ID: 58841 • Letter: T

Question

These questions are general concept questions I am having a hard time understanding the full concepts, regarding muscle contraction & the membrane potentials of such activity...

•Why does contraction last longer than calcium elevation?

•Is there a theoretical analogy between tetanic contraction and an electric light bulb heated by AC?

If only a few fibers in a muscle are activated, what do you think would happen to the rest of the fibers?

If you all could give your insight upon these questions I would greatly appreciate it!

Explanation / Answer

A tetanic contraction is a normal type of muscle contraction in which a skeletal muscle stays full contracted, under voluntary control, until the mind decides to relax it. During this state a motor unit has been maximally stimulated by its motor neuron and remains that way for some time. This occurs when a muscle’s motor unit stimulated by multiple impulses at a sufficiently high frequency. Each stimulus causes a twitch. If stimuli are delivered slowly enough, the tension in the muscle will relax between successive twitches. If stimuli are delivered at high frequency, the twitches will overlap, resulting in titanic contraction.

MUSCLE FIBRES: There are three primary muscle fiber types in humans Type I, Type IIA, and Type IIB . Type I are referred to as “slow twitch oxidative”, Type IIA are “fast twitch oxidative” and Type IIB are “fast twitch glycolytic”. As their names suggest each type has very different functional characteristics. Type one fibers are characterized by low speed production and high endurance, Type IIB by high speed production and low endurance while Type IIA fall in between. These characteristics are as a result, primarily of the fiber’s Myosin heavy chain composition with Myosin heavy chain isoforms I, IIA and IIX corresponding with muscle fiber types I,IIA and IIB.

Individual muscles are made up of individual muscle fibers and these fibers are further organized into motor units grouped within each muscle.
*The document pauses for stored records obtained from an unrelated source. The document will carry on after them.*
-- ==== Sys2Proof/Machine/LoadStore.lean ====
section
/-! DEFINITION. LDA, LDX, LDY, STA, STX, STY (41_load_store.md). The numbers are the base cycles of 30_encoding.md R86. -/

namespace Sys2Proof.Machine

/-- A load (R130): one byte at the effective address into the target register, N and Z from it, PC past the instruction; a
read-class cost, one more when the resolver crossed a page (R206). -/
def load (r : Reg) (o : Operand) (base : Nat) (s : State) : State :=
  let v := operandValue o s
  ((s.setReg r v).setNZ v).advance o.length (base + pageCross o s)

/-- A store (R130): the source register to the effective address, no flag; a write-class cost, never increased (R206). -/
def store (r : Reg) (o : Operand) (base : Nat) (s : State) : State :=
  (s.write (resolve o s).ea (s.reg r)).advance o.length base

/-- LDA #v (Immediate, 0xA9, 2 cycles; R131). -/
def execLdaImmediate (v : Byte) (s : State) : Host.Outcome State Fault Refusal :=
  .next (load .a (.immediate v) 2 s)

/-- LDA z (ZeroPage, 0xA5, 3 cycles; R131). -/
def execLdaZeroPage (z : Byte) (s : State) : Host.Outcome State Fault Refusal :=
  .next (load .a (.zeroPage z) 3 s)

/-- LDA z,X (ZeroPageX, 0xB5, 4 cycles; R131). -/
def execLdaZeroPageX (z : Byte) (s : State) : Host.Outcome State Fault Refusal :=
  .next (load .a (.zeroPageX z) 4 s)

/-- LDA w (Absolute, 0xAD, 4 cycles; R131). -/
def execLdaAbsolute (w : U16) (s : State) : Host.Outcome State Fault Refusal :=
  .next (load .a (.absolute w) 4 s)

/-- LDA w,X (AbsoluteX, 0xBD, 4 cycles (+1 if crossed); R131). -/
def execLdaAbsoluteX (w : U16) (s : State) : Host.Outcome State Fault Refusal :=
  .next (load .a (.absoluteX w) 4 s)

/-- LDA w,Y (AbsoluteY, 0xB9, 4 cycles (+1 if crossed); R131). -/
def execLdaAbsoluteY (w : U16) (s : State) : Host.Outcome State Fault Refusal :=
  .next (load .a (.absoluteY w) 4 s)

/-- LDA (z,X) (IndirectX, 0xA1, 6 cycles; R131). -/
def execLdaIndirectX (z : Byte) (s : State) : Host.Outcome State Fault Refusal :=
  .next (load .a (.indirectX z) 6 s)

/-- LDA (z),Y (IndirectY, 0xB1, 5 cycles (+1 if crossed); R131). -/
def execLdaIndirectY (z : Byte) (s : State) : Host.Outcome State Fault Refusal :=
  .next (load .a (.indirectY z) 5 s)

/-- LDX #v (Immediate, 0xA2, 2 cycles; R132). -/
def execLdxImmediate (v : Byte) (s : State) : Host.Outcome State Fault Refusal :=
  .next (load .x (.immediate v) 2 s)

/-- LDX z (ZeroPage, 0xA6, 3 cycles; R132). -/
def execLdxZeroPage (z : Byte) (s : State) : Host.Outcome State Fault Refusal :=
  .next (load .x (.zeroPage z) 3 s)

/-- LDX z,Y (ZeroPageY, 0xB6, 4 cycles; R132). -/
def execLdxZeroPageY (z : Byte) (s : State) : Host.Outcome State Fault Refusal :=
  .next (load .x (.zeroPageY z) 4 s)

/-- LDX w (Absolute, 0xAE, 4 cycles; R132). -/
def execLdxAbsolute (w : U16) (s : State) : Host.Outcome State Fault Refusal :=
  .next (load .x (.absolute w) 4 s)

/-- LDX w,Y (AbsoluteY, 0xBE, 4 cycles (+1 if crossed); R132). -/
def execLdxAbsoluteY (w : U16) (s : State) : Host.Outcome State Fault Refusal :=
  .next (load .x (.absoluteY w) 4 s)

/-- LDY #v (Immediate, 0xA0, 2 cycles; R133). -/
def execLdyImmediate (v : Byte) (s : State) : Host.Outcome State Fault Refusal :=
  .next (load .y (.immediate v) 2 s)

/-- LDY z (ZeroPage, 0xA4, 3 cycles; R133). -/
def execLdyZeroPage (z : Byte) (s : State) : Host.Outcome State Fault Refusal :=
  .next (load .y (.zeroPage z) 3 s)

/-- LDY z,X (ZeroPageX, 0xB4, 4 cycles; R133). -/
def execLdyZeroPageX (z : Byte) (s : State) : Host.Outcome State Fault Refusal :=
  .next (load .y (.zeroPageX z) 4 s)

/-- LDY w (Absolute, 0xAC, 4 cycles; R133). -/
def execLdyAbsolute (w : U16) (s : State) : Host.Outcome State Fault Refusal :=
  .next (load .y (.absolute w) 4 s)

/-- LDY w,X (AbsoluteX, 0xBC, 4 cycles (+1 if crossed); R133). -/
def execLdyAbsoluteX (w : U16) (s : State) : Host.Outcome State Fault Refusal :=
  .next (load .y (.absoluteX w) 4 s)

/-- STA z (ZeroPage, 0x85, 3 cycles; R134). -/
def execStaZeroPage (z : Byte) (s : State) : Host.Outcome State Fault Refusal :=
  .next (store .a (.zeroPage z) 3 s)

/-- STA z,X (ZeroPageX, 0x95, 4 cycles; R134). -/
def execStaZeroPageX (z : Byte) (s : State) : Host.Outcome State Fault Refusal :=
  .next (store .a (.zeroPageX z) 4 s)

/-- STA w (Absolute, 0x8D, 4 cycles; R134). -/
def execStaAbsolute (w : U16) (s : State) : Host.Outcome State Fault Refusal :=
  .next (store .a (.absolute w) 4 s)

/-- STA w,X (AbsoluteX, 0x9D, 5 cycles; R134). -/
def execStaAbsoluteX (w : U16) (s : State) : Host.Outcome State Fault Refusal :=
  .next (store .a (.absoluteX w) 5 s)

/-- STA w,Y (AbsoluteY, 0x99, 5 cycles; R134). -/
def execStaAbsoluteY (w : U16) (s : State) : Host.Outcome State Fault Refusal :=
  .next (store .a (.absoluteY w) 5 s)

/-- STA (z,X) (IndirectX, 0x81, 6 cycles; R134). -/
def execStaIndirectX (z : Byte) (s : State) : Host.Outcome State Fault Refusal :=
  .next (store .a (.indirectX z) 6 s)

/-- STA (z),Y (IndirectY, 0x91, 6 cycles; R134). -/
def execStaIndirectY (z : Byte) (s : State) : Host.Outcome State Fault Refusal :=
  .next (store .a (.indirectY z) 6 s)

/-- STX z (ZeroPage, 0x86, 3 cycles; R135). -/
def execStxZeroPage (z : Byte) (s : State) : Host.Outcome State Fault Refusal :=
  .next (store .x (.zeroPage z) 3 s)

/-- STX z,Y (ZeroPageY, 0x96, 4 cycles; R135). -/
def execStxZeroPageY (z : Byte) (s : State) : Host.Outcome State Fault Refusal :=
  .next (store .x (.zeroPageY z) 4 s)

/-- STX w (Absolute, 0x8E, 4 cycles; R135). -/
def execStxAbsolute (w : U16) (s : State) : Host.Outcome State Fault Refusal :=
  .next (store .x (.absolute w) 4 s)

/-- STY z (ZeroPage, 0x84, 3 cycles; R136). -/
def execStyZeroPage (z : Byte) (s : State) : Host.Outcome State Fault Refusal :=
  .next (store .y (.zeroPage z) 3 s)

/-- STY z,X (ZeroPageX, 0x94, 4 cycles; R136). -/
def execStyZeroPageX (z : Byte) (s : State) : Host.Outcome State Fault Refusal :=
  .next (store .y (.zeroPageX z) 4 s)

/-- STY w (Absolute, 0x8C, 4 cycles; R136). -/
def execStyAbsolute (w : U16) (s : State) : Host.Outcome State Fault Refusal :=
  .next (store .y (.absolute w) 4 s)

end Sys2Proof.Machine
end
A motor unit is simply a bundle or grouping of muscle fibers. When you want to move the brain nearly instantaneously sends a signal or impulse through the spinal cord that reached the motor unit. The impulse then tells that particular motor unit to contract its fibers. When a motor unit fires all the muscle cells in that particular motor unit then contract with 100% intensity. So, a muscle cell either contracts 100% or not at all. A motor unit is either recruited 100% or not at all. Therefore, there is no such thing as a partially firing motor unit or a partially contracted muscle fiber.